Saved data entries
-- Opening Marker --

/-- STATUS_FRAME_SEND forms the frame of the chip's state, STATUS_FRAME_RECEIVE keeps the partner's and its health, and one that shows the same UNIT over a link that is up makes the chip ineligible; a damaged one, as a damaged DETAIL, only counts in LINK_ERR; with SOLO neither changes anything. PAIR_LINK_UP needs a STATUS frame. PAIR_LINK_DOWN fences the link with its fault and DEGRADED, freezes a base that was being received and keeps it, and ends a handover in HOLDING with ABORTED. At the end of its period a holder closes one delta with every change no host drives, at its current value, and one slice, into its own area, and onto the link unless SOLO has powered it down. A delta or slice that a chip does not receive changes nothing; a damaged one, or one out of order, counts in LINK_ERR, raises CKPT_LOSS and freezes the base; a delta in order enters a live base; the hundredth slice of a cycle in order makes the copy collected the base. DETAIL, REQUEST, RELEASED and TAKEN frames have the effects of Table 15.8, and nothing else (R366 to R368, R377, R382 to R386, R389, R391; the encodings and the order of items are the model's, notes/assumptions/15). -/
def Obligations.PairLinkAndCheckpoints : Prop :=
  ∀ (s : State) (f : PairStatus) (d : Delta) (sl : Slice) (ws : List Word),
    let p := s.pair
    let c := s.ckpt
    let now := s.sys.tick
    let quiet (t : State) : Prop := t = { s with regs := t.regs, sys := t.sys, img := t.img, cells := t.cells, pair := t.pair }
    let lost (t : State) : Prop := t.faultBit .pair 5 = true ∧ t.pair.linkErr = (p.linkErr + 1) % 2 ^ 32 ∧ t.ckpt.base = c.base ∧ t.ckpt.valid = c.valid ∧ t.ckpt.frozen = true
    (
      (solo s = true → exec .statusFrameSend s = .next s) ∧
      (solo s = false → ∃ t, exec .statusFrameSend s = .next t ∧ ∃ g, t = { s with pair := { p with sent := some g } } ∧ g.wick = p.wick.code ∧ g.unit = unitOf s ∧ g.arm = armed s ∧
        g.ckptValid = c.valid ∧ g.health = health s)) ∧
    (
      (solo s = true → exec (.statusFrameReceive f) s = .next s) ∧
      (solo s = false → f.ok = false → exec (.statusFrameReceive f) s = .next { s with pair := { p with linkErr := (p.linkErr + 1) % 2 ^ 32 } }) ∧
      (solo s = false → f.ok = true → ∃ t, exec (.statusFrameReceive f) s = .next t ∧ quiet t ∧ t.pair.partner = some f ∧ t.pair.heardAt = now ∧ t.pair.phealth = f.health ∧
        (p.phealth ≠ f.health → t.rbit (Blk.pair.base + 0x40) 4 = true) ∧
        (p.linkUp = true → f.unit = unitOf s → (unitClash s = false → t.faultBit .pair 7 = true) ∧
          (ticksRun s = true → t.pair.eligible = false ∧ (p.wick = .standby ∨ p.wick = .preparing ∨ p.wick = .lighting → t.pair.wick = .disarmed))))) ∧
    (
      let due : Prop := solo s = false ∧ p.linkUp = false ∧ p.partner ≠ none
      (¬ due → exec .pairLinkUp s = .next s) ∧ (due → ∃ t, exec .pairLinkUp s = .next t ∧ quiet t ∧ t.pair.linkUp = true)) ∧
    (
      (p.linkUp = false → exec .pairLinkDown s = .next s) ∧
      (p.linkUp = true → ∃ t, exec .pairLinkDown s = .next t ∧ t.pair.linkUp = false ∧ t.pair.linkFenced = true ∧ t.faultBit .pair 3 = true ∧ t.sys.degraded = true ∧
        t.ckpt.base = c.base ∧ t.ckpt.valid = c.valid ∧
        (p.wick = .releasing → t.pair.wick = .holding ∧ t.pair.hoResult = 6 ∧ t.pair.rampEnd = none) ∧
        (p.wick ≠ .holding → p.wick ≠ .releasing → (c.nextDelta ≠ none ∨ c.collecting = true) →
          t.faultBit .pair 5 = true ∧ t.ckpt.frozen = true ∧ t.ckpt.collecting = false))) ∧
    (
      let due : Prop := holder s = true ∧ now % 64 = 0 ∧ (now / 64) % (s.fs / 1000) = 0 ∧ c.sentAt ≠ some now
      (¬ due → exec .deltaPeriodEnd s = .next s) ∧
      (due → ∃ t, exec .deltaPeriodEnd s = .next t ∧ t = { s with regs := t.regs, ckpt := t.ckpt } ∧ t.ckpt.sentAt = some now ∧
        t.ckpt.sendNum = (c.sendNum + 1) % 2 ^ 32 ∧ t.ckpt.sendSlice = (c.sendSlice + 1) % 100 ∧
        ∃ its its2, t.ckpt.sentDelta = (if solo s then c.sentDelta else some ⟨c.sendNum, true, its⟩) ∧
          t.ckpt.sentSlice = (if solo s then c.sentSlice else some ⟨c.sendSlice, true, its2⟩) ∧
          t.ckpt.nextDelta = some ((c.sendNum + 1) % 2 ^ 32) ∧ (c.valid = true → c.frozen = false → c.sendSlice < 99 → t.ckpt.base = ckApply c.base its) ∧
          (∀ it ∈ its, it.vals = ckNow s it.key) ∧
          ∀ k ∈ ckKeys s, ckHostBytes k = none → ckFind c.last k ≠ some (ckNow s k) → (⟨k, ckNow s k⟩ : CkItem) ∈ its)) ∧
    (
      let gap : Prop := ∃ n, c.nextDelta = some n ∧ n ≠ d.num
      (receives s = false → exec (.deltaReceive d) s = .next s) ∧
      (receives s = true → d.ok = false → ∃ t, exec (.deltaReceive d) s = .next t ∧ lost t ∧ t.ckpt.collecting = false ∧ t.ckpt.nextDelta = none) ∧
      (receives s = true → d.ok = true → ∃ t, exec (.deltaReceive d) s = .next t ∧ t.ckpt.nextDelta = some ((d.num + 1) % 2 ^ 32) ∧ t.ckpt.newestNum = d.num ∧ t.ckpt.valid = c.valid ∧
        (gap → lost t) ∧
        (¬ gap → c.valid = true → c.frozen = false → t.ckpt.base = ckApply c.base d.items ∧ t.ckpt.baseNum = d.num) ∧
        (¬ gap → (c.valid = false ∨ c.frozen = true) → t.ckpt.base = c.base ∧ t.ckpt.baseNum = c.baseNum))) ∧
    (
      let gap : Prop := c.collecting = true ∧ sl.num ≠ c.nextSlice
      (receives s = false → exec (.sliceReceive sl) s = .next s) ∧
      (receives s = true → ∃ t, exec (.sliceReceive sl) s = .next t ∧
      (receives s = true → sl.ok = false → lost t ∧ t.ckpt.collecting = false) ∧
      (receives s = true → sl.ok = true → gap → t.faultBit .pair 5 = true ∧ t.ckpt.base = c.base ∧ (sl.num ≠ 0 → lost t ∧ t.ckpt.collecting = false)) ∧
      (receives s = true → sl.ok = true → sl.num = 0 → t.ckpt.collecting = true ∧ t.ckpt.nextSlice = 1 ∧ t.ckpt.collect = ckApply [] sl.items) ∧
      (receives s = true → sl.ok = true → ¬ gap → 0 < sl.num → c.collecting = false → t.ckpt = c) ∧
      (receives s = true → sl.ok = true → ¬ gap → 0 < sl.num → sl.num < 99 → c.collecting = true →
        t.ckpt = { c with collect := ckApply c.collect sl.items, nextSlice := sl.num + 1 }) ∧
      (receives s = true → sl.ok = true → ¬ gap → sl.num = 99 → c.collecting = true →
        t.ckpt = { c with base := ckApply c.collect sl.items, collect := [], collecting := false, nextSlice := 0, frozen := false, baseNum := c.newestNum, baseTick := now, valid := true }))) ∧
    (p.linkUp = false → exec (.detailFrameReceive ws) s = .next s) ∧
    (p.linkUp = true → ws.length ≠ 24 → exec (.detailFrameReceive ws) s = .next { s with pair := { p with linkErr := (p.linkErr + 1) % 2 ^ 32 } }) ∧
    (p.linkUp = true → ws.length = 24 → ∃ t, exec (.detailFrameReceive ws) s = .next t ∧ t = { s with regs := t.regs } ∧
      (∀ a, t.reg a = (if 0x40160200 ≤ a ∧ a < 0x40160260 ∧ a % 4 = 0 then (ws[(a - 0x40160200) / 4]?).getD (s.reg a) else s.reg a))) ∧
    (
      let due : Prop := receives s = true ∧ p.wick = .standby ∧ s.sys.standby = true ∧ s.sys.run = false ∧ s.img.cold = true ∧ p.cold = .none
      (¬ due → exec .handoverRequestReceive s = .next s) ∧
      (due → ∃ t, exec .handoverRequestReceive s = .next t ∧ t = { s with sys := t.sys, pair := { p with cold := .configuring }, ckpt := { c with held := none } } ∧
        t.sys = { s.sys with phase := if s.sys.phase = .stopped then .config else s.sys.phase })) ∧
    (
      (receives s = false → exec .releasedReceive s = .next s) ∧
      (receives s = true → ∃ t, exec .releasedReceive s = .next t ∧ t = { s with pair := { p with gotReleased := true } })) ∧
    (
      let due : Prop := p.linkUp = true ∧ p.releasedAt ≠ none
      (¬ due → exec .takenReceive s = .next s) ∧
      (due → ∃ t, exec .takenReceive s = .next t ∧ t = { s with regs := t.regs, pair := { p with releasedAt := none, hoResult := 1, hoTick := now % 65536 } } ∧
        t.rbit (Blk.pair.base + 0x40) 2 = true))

-- Closing Marker --

What needs to be done: From the line containing "(receives s = true → ∃ t, exec .releasedReceive" to the last line of the records above, please write out every line exactly and add nothing.

Task solution:
      (receives s = true → ∃ t, exec .releasedReceive s = .next t ∧ t = { s with pair := { p with gotReleased := true } })) ∧
    (
      let due : Prop := p.linkUp = true ∧ p.releasedAt ≠ none
      (¬ due → exec .takenReceive s = .next s) ∧
      (due → ∃ t, exec .takenReceive s = .next t ∧ t = { s with regs := t.regs, pair := { p with releasedAt := none, hoResult := 1, hoTick := now % 65536 } } ∧
        t.rbit (Blk.pair.base + 0x40) 2 = true))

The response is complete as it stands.